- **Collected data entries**
######

/-! ### `setReg` -/

@[simp] theorem Dev.setReg_shadow (a : Nat) (v : Word) : (d.setReg a v).shadow = d.shadow := rfl
@[simp] theorem Dev.setReg_lv (a : Nat) (v : Word) : (d.setReg a v).lv = d.lv := rfl
@[simp] theorem Dev.setReg_cnt (a : Nat) (v : Word) : (d.setReg a v).cnt = d.cnt := rfl
@[simp] theorem Dev.setReg_hiLatch (a : Nat) (v : Word) : (d.setReg a v).hiLatch = d.hiLatch := rfl
@[simp] theorem Dev.setReg_dram (a : Nat) (v : Word) : (d.setReg a v).dram = d.dram := rfl
@[simp] theorem Dev.setReg_sram (a : Nat) (v : Word) : (d.setReg a v).sram = d.sram := rfl
@[simp] theorem Dev.setReg_tim (a : Nat) (v : Word) : (d.setReg a v).tim = d.tim := rfl
@[simp] theorem Dev.setReg_pat (a : Nat) (v : Word) : (d.setReg a v).pat = d.pat := rfl
@[simp] theorem Dev.setReg_swt (a : Nat) (v : Word) : (d.setReg a v).swt = d.swt := rfl
@[simp] theorem Dev.setReg_hst (a : Nat) (v : Word) : (d.setReg a v).hst = d.hst := rfl
@[simp] theorem Dev.setReg_sec (a : Nat) (v : Word) : (d.setReg a v).sec = d.sec := rfl
@[simp] theorem Dev.setReg_sys (a : Nat) (v : Word) : (d.setReg a v).sys = d.sys := rfl
@[simp] theorem Dev.setReg_bpm (a : Nat) (v : Word) : (d.setReg a v).bpm = d.bpm := rfl
@[simp] theorem Dev.setReg_net (a : Nat) (v : Word) : (d.setReg a v).net = d.net := rfl
@[simp] theorem Dev.setReg_cls (a : Nat) (v : Word) : (d.setReg a v).cls = d.cls := rfl
@[simp] theorem Dev.setReg_ing (a : Nat) (v : Word) : (d.setReg a v).ing = d.ing := rfl
@[simp] theorem Dev.setReg_cip (a : Nat) (v : Word) : (d.setReg a v).cip = d.cip := rfl
@[simp] theorem Dev.setReg_fwd (a : Nat) (v : Word) : (d.setReg a v).fwd = d.fwd := rfl
@[simp] theorem Dev.setReg_leg (a : Nat) (v : Word) : (d.setReg a v).leg = d.leg := rfl
@[simp] theorem Dev.setReg_egs (a : Nat) (v : Word) : (d.setReg a v).egs = d.egs := rfl
@[simp] theorem Dev.setReg_dmc (a : Nat) (v : Word) : (d.setReg a v).dmc = d.dmc := rfl
@[simp] theorem Dev.setReg_hok (a : Nat) (v : Word) : (d.setReg a v).hok = d.hok := rfl
@[simp] theorem Dev.setReg_dsp (a : Nat) (v : Word) : (d.setReg a v).dsp = d.dsp := rfl
@[simp] theorem Dev.setReg_jbf (a : Nat) (v : Word) : (d.setReg a v).jbf = d.jbf := rfl
@[simp] theorem Dev.setReg_cab (a : Nat) (v : Word) : (d.setReg a v).cab = d.cab := rfl
@[simp] theorem Dev.setReg_field (a : Nat) (v : Word) : (d.setReg a v).field = d.field := rfl
@[simp] theorem Dev.setReg_vde (a : Nat) (v : Word) : (d.setReg a v).vde = d.vde := rfl
@[simp] theorem Dev.setReg_ven (a : Nat) (v : Word) : (d.setReg a v).ven = d.ven := rfl
@[simp] theorem Dev.setReg_cmp (a : Nat) (v : Word) : (d.setReg a v).cmp = d.cmp := rfl
@[simp] theorem Dev.setReg_dpo (a : Nat) (v : Word) : (d.setReg a v).dpo = d.dpo := rfl
@[simp] theorem Dev.setReg_busy (a : Nat) (v : Word) : (d.setReg a v).busy = d.busy := rfl
@[simp] theorem Dev.setReg_sqs (a : Nat) (v : Word) : (d.setReg a v).sqs = d.sqs := rfl
@[simp] theorem Dev.setReg_nand (a : Nat) (v : Word) : (d.setReg a v).nand = d.nand := rfl
@[simp] theorem Dev.setReg_nfc (a : Nat) (v : Word) : (d.setReg a v).nfc = d.nfc := rfl

/-! ### `setSh` -/

@[simp] theorem Dev.setSh_regs (a : Nat) (v : Word) : (d.setSh a v).regs = d.regs := rfl
@[simp] theorem Dev.setSh_lv (a : Nat) (v : Word) : (d.setSh a v).lv = d.lv := rfl
@[simp] theorem Dev.setSh_cnt (a : Nat) (v : Word) : (d.setSh a v).cnt = d.cnt := rfl
@[simp] theorem Dev.setSh_hiLatch (a : Nat) (v : Word) : (d.setSh a v).hiLatch = d.hiLatch := rfl
@[simp] theorem Dev.setSh_dram (a : Nat) (v : Word) : (d.setSh a v).dram = d.dram := rfl
@[simp] theorem Dev.setSh_sram (a : Nat) (v : Word) : (d.setSh a v).sram = d.sram := rfl
@[simp] theorem Dev.setSh_tim (a : Nat) (v : Word) : (d.setSh a v).tim = d.tim := rfl
@[simp] theorem Dev.setSh_pat (a : Nat) (v : Word) : (d.setSh a v).pat = d.pat := rfl
@[simp] theorem Dev.setSh_swt (a : Nat) (v : Word) : (d.setSh a v).swt = d.swt := rfl
@[simp] theorem Dev.setSh_hst (a : Nat) (v : Word) : (d.setSh a v).hst = d.hst := rfl
@[simp] theorem Dev.setSh_sec (a : Nat) (v : Word) : (d.setSh a v).sec = d.sec := rfl
@[simp] theorem Dev.setSh_sys (a : Nat) (v : Word) : (d.setSh a v).sys = d.sys := rfl
@[simp] theorem Dev.setSh_bpm (a : Nat) (v : Word) : (d.setSh a v).bpm = d.bpm := rfl
@[simp] theorem Dev.setSh_net (a : Nat) (v : Word) : (d.setSh a v).net = d.net := rfl
@[simp] theorem Dev.setSh_cls (a : Nat) (v : Word) : (d.setSh a v).cls = d.cls := rfl
@[simp] theorem Dev.setSh_ing (a : Nat) (v : Word) : (d.setSh a v).ing = d.ing := rfl
@[simp] theorem Dev.setSh_cip (a : Nat) (v : Word) : (d.setSh a v).cip = d.cip := rfl
@[simp] theorem Dev.setSh_fwd (a : Nat) (v : Word) : (d.setSh a v).fwd = d.fwd := rfl
@[simp] theorem Dev.setSh_leg (a : Nat) (v : Word) : (d.setSh a v).leg = d.leg := rfl
@[simp] theorem Dev.setSh_egs (a : Nat) (v : Word) : (d.setSh a v).egs = d.egs := rfl
@[simp] theorem Dev.setSh_dmc (a : Nat) (v : Word) : (d.setSh a v).dmc = d.dmc := rfl
@[simp] theorem Dev.setSh_hok (a : Nat) (v : Word) : (d.setSh a v).hok = d.hok := rfl
@[simp] theorem Dev.setSh_dsp (a : Nat) (v : Word) : (d.setSh a v).dsp = d.dsp := rfl
@[simp] theorem Dev.setSh_jbf (a : Nat) (v : Word) : (d.setSh a v).jbf = d.jbf := rfl
@[simp] theorem Dev.setSh_cab (a : Nat) (v : Word) : (d.setSh a v).cab = d.cab := rfl
@[simp] theorem Dev.setSh_field (a : Nat) (v : Word) : (d.setSh a v).field = d.field := rfl
@[simp] theorem Dev.setSh_vde (a : Nat) (v : Word) : (d.setSh a v).vde = d.vde := rfl
@[simp] theorem Dev.setSh_ven (a : Nat) (v : Word) : (d.setSh a v).ven = d.ven := rfl
@[simp] theorem Dev.setSh_cmp (a : Nat) (v : Word) : (d.setSh a v).cmp = d.cmp := rfl
@[simp] theorem Dev.setSh_dpo (a : Nat) (v : Word) : (d.setSh a v).dpo = d.dpo := rfl
@[simp] theorem Dev.setSh_busy (a : Nat) (v : Word) : (d.setSh a v).busy = d.busy := rfl
@[simp] theorem Dev.setSh_sqs (a : Nat) (v : Word) : (d.setSh a v).sqs = d.sqs := rfl
@[simp] theorem Dev.setSh_nand (a : Nat) (v : Word) : (d.setSh a v).nand = d.nand := rfl
@[simp] theorem Dev.setSh_nfc (a : Nat) (v : Word) : (d.setSh a v).nfc = d.nfc := rfl

/-! ### `setFld` -/

@[simp] theorem Dev.setFld_shadow (a hi lo v : Nat) : (d.setFld a hi lo v).shadow = d.shadow := rfl
@[simp] theorem Dev.setFld_lv (a hi lo v : Nat) : (d.setFld a hi lo v).lv = d.lv := rfl
@[simp] theorem Dev.setFld_cnt (a hi lo v : Nat) : (d.setFld a hi lo v).cnt = d.cnt := rfl
@[simp] theorem Dev.setFld_hiLatch (a hi lo v : Nat) : (d.setFld a hi lo v).hiLatch = d.hiLatch := rfl
@[simp] theorem Dev.setFld_dram (a hi lo v : Nat) : (d.setFld a hi lo v).dram = d.dram := rfl
@[simp] theorem Dev.setFld_sram (a hi lo v : Nat) : (d.setFld a hi lo v).sram = d.sram := rfl
@[simp] theorem Dev.setFld_tim (a hi lo v : Nat) : (d.setFld a hi lo v).tim = d.tim := rfl
@[simp] theorem Dev.setFld_pat (a hi lo v : Nat) : (d.setFld a hi lo v).pat = d.pat := rfl
@[simp] theorem Dev.setFld_swt (a hi lo v : Nat) : (d.setFld a hi lo v).swt = d.swt := rfl
@[simp] theorem Dev.setFld_hst (a hi lo v : Nat) : (d.setFld a hi lo v).hst = d.hst := rfl
@[simp] theorem Dev.setFld_sec (a hi lo v : Nat) : (d.setFld a hi lo v).sec = d.sec := rfl
@[simp] theorem Dev.setFld_sys (a hi lo v : Nat) : (d.setFld a hi lo v).sys = d.sys := rfl
@[simp] theorem Dev.setFld_bpm (a hi lo v : Nat) : (d.setFld a hi lo v).bpm = d.bpm := rfl
@[simp] theorem Dev.setFld_net (a hi lo v : Nat) : (d.setFld a hi lo v).net = d.net := rfl
@[simp] theorem Dev.setFld_cls (a hi lo v : Nat) : (d.setFld a hi lo v).cls = d.cls := rfl
@[simp] theorem Dev.setFld_ing (a hi lo v : Nat) : (d.setFld a hi lo v).ing = d.ing := rfl
@[simp] theorem Dev.setFld_cip (a hi lo v : Nat) : (d.setFld a hi lo v).cip = d.cip := rfl
@[simp] theorem Dev.setFld_fwd (a hi lo v : Nat) : (d.setFld a hi lo v).fwd = d.fwd := rfl
@[simp] theorem Dev.setFld_leg (a hi lo v : Nat) : (d.setFld a hi lo v).leg = d.leg := rfl
@[simp] theorem Dev.setFld_egs (a hi lo v : Nat) : (d.setFld a hi lo v).egs = d.egs := rfl
@[simp] theorem Dev.setFld_dmc (a hi lo v : Nat) : (d.setFld a hi lo v).dmc = d.dmc := rfl
@[simp] theorem Dev.setFld_hok (a hi lo v : Nat) : (d.setFld a hi lo v).hok = d.hok := rfl
@[simp] theorem Dev.setFld_dsp (a hi lo v : Nat) : (d.setFld a hi lo v).dsp = d.dsp := rfl
@[simp] theorem Dev.setFld_jbf (a hi lo v : Nat) : (d.setFld a hi lo v).jbf = d.jbf := rfl
@[simp] theorem Dev.setFld_cab (a hi lo v : Nat) : (d.setFld a hi lo v).cab = d.cab := rfl
@[simp] theorem Dev.setFld_field (a hi lo v : Nat) : (d.setFld a hi lo v).field = d.field := rfl
@[simp] theorem Dev.setFld_vde (a hi lo v : Nat) : (d.setFld a hi lo v).vde = d.vde := rfl
@[simp] theorem Dev.setFld_ven (a hi lo v : Nat) : (d.setFld a hi lo v).ven = d.ven := rfl
@[simp] theorem Dev.setFld_cmp (a hi lo v : Nat) : (d.setFld a hi lo v).cmp = d.cmp := rfl
@[simp] theorem Dev.setFld_dpo (a hi lo v : Nat) : (d.setFld a hi lo v).dpo = d.dpo := rfl
@[simp] theorem Dev.setFld_busy (a hi lo v : Nat) : (d.setFld a hi lo v).busy = d.busy := rfl
@[simp] theorem Dev.setFld_sqs (a hi lo v : Nat) : (d.setFld a hi lo v).sqs = d.sqs := rfl
@[simp] theorem Dev.setFld_nand (a hi lo v : Nat) : (d.setFld a hi lo v).nand = d.nand := rfl
@[simp] theorem Dev.setFld_nfc (a hi lo v : Nat) : (d.setFld a hi lo v).nfc = d.nfc := rfl

/-! ### `setBit` -/

@[simp] theorem Dev.setBit_shadow (a i : Nat) (b : Bool) : (d.setBit a i b).shadow = d.shadow := rfl
@[simp] theorem Dev.setBit_lv (a i : Nat) (b : Bool) : (d.setBit a i b).lv = d.lv := rfl
@[simp] theorem Dev.setBit_cnt (a i : Nat) (b : Bool) : (d.setBit a i b).cnt = d.cnt := rfl
@[simp] theorem Dev.setBit_hiLatch (a i : Nat) (b : Bool) : (d.setBit a i b).hiLatch = d.hiLatch := rfl
@[simp] theorem Dev.setBit_dram (a i : Nat) (b : Bool) : (d.setBit a i b).dram = d.dram := rfl
@[simp] theorem Dev.setBit_sram (a i : Nat) (b : Bool) : (d.setBit a i b).sram = d.sram := rfl
@[simp] theorem Dev.setBit_tim (a i : Nat) (b : Bool) : (d.setBit a i b).tim = d.tim := rfl
@[simp] theorem Dev.setBit_pat (a i : Nat) (b : Bool) : (d.setBit a i b).pat = d.pat := rfl
@[simp] theorem Dev.setBit_swt (a i : Nat) (b : Bool) : (d.setBit a i b).swt = d.swt := rfl
@[simp] theorem Dev.setBit_hst (a i : Nat) (b : Bool) : (d.setBit a i b).hst = d.hst := rfl
@[simp] theorem Dev.setBit_sec (a i : Nat) (b : Bool) : (d.setBit a i b).sec = d.sec := rfl
@[simp] theorem Dev.setBit_sys (a i : Nat) (b : Bool) : (d.setBit a i b).sys = d.sys := rfl
@[simp] theorem Dev.setBit_bpm (a i : Nat) (b : Bool) : (d.setBit a i b).bpm = d.bpm := rfl
@[simp] theorem Dev.setBit_net (a i : Nat) (b : Bool) : (d.setBit a i b).net = d.net := rfl
@[simp] theorem Dev.setBit_cls (a i : Nat) (b : Bool) : (d.setBit a i b).cls = d.cls := rfl
@[simp] theorem Dev.setBit_ing (a i : Nat) (b : Bool) : (d.setBit a i b).ing = d.ing := rfl
@[simp] theorem Dev.setBit_cip (a i : Nat) (b : Bool) : (d.setBit a i b).cip = d.cip := rfl
@[simp] theorem Dev.setBit_fwd (a i : Nat) (b : Bool) : (d.setBit a i b).fwd = d.fwd := rfl
@[simp] theorem Dev.setBit_leg (a i : Nat) (b : Bool) : (d.setBit a i b).leg = d.leg := rfl
@[simp] theorem Dev.setBit_egs (a i : Nat) (b : Bool) : (d.setBit a i b).egs = d.egs := rfl
@[simp] theorem Dev.setBit_dmc (a i : Nat) (b : Bool) : (d.setBit a i b).dmc = d.dmc := rfl
@[simp] theorem Dev.setBit_hok (a i : Nat) (b : Bool) : (d.setBit a i b).hok = d.hok := rfl
@[simp] theorem Dev.setBit_dsp (a i : Nat) (b : Bool) : (d.setBit a i b).dsp = d.dsp := rfl
@[simp] theorem Dev.setBit_jbf (a i : Nat) (b : Bool) : (d.setBit a i b).jbf = d.jbf := rfl
@[simp] theorem Dev.setBit_cab (a i : Nat) (b : Bool) : (d.setBit a i b).cab = d.cab := rfl
@[simp] theorem Dev.setBit_field (a i : Nat) (b : Bool) : (d.setBit a i b).field = d.field := rfl
@[simp] theorem Dev.setBit_vde (a i : Nat) (b : Bool) : (d.setBit a i b).vde = d.vde := rfl
@[simp] theorem Dev.setBit_ven (a i : Nat) (b : Bool) : (d.setBit a i b).ven = d.ven := rfl
@[simp] theorem Dev.setBit_cmp (a i : Nat) (b : Bool) : (d.setBit a i b).cmp = d.cmp := rfl
@[simp] theorem Dev.setBit_dpo (a i : Nat) (b : Bool) : (d.setBit a i b).dpo = d.dpo := rfl
@[simp] theorem Dev.setBit_busy (a i : Nat) (b : Bool) : (d.setBit a i b).busy = d.busy := rfl
@[simp] theorem Dev.setBit_sqs (a i : Nat) (b : Bool) : (d.setBit a i b).sqs = d.sqs := rfl
@[simp] theorem Dev.setBit_nand (a i : Nat) (b : Bool) : (d.setBit a i b).nand = d.nand := rfl
@[simp] theorem Dev.setBit_nfc (a i : Nat) (b : Bool) : (d.setBit a i b).nfc = d.nfc := rfl

/-! ### `count` -/

@[simp] theorem Dev.count_shadow (a k : Nat) : (d.count a k).shadow = d.shadow := rfl
@[simp] theorem Dev.count_lv (a k : Nat) : (d.count a k).lv = d.lv := rfl
@[simp] theorem Dev.count_cnt (a k : Nat) : (d.count a k).cnt = d.cnt := rfl
@[simp] theorem Dev.count_hiLatch (a k : Nat) : (d.count a k).hiLatch = d.hiLatch := rfl
@[simp] theorem Dev.count_dram (a k : Nat) : (d.count a k).dram = d.dram := rfl
@[simp] theorem Dev.count_sram (a k : Nat) : (d.count a k).sram = d.sram := rfl
@[simp] theorem Dev.count_tim (a k : Nat) : (d.count a k).tim = d.tim := rfl
@[simp] theorem Dev.count_pat (a k : Nat) : (d.count a k).pat = d.pat := rfl
@[simp] theorem Dev.count_swt (a k : Nat) : (d.count a k).swt = d.swt := rfl
@[simp] theorem Dev.count_hst (a k : Nat) : (d.count a k).hst = d.hst := rfl
@[simp] theorem Dev.count_sec (a k : Nat) : (d.count a k).sec = d.sec := rfl
@[simp] theorem Dev.count_sys (a k : Nat) : (d.count a k).sys = d.sys := rfl
@[simp] theorem Dev.count_bpm (a k : Nat) : (d.count a k).bpm = d.bpm := rfl
@[simp] theorem Dev.count_net (a k : Nat) : (d.count a k).net = d.net := rfl
@[simp] theorem Dev.count_cls (a k : Nat) : (d.count a k).cls = d.cls := rfl
@[simp] theorem Dev.count_ing (a k : Nat) : (d.count a k).ing = d.ing := rfl
@[simp] theorem Dev.count_cip (a k : Nat) : (d.count a k).cip = d.cip := rfl
@[simp] theorem Dev.count_fwd (a k : Nat) : (d.count a k).fwd = d.fwd := rfl
@[simp] theorem Dev.count_leg (a k : Nat) : (d.count a k).leg = d.leg := rfl
@[simp] theorem Dev.count_egs (a k : Nat) : (d.count a k).egs = d.egs := rfl
@[simp] theorem Dev.count_dmc (a k : Nat) : (d.count a k).dmc = d.dmc := rfl
@[simp] theorem Dev.count_hok (a k : Nat) : (d.count a k).hok = d.hok := rfl
@[simp] theorem Dev.count_dsp (a k : Nat) : (d.count a k).dsp = d.dsp := rfl
@[simp] theorem Dev.count_jbf (a k : Nat) : (d.count a k).jbf = d.jbf := rfl
@[simp] theorem Dev.count_cab (a k : Nat) : (d.count a k).cab = d.cab := rfl
@[simp] theorem Dev.count_field (a k : Nat) : (d.count a k).field = d.field := rfl
@[simp] theorem Dev.count_vde (a k : Nat) : (d.count a k).vde = d.vde := rfl
@[simp] theorem Dev.count_ven (a k : Nat) : (d.count a k).ven = d.ven := rfl
@[simp] theorem Dev.count_cmp (a k : Nat) : (d.count a k).cmp = d.cmp := rfl
@[simp] theorem Dev.count_dpo (a k : Nat) : (d.count a k).dpo = d.dpo := rfl
@[simp] theorem Dev.count_busy (a k : Nat) : (d.count a k).busy = d.busy := rfl
@[simp] theorem Dev.count_sqs (a k : Nat) : (d.count a k).sqs = d.sqs := rfl
@[simp] theorem Dev.count_nand (a k : Nat) : (d.count a k).nand = d.nand := rfl
@[simp] theorem Dev.count_nfc (a k : Nat) : (d.count a k).nfc = d.nfc := rfl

######

- **WORK INSTRUCTIONS**
Among the records above, only the lines between the line holding "(d.setReg a v).field = d.field := rfl" and the line holding "(d.setReg a v).sqs = d.sqs := rfl", inclusive, are to be output, exactly as written.

- **RESPONSE BELOW**
@[simp] theorem Dev.setReg_field (a : Nat) (v : Word) : (d.setReg a v).field = d.field := rfl
@[simp] theorem Dev.setReg_vde (a : Nat) (v : Word) : (d.setReg a v).vde = d.vde := rfl
@[simp] theorem Dev.setReg_ven (a : Nat) (v : Word) : (d.setReg a v).ven = d.ven := rfl
@[simp] theorem Dev.setReg_cmp (a : Nat) (v : Word) : (d.setReg a v).cmp = d.cmp := rfl
@[simp] theorem Dev.setReg_dpo (a : Nat) (v : Word) : (d.setReg a v).dpo = d.dpo := rfl
@[simp] theorem Dev.setReg_busy (a : Nat) (v : Word) : (d.setReg a v).busy = d.busy := rfl
@[simp] theorem Dev.setReg_sqs (a : Nat) (v : Word) : (d.setReg a v).sqs = d.sqs := rfl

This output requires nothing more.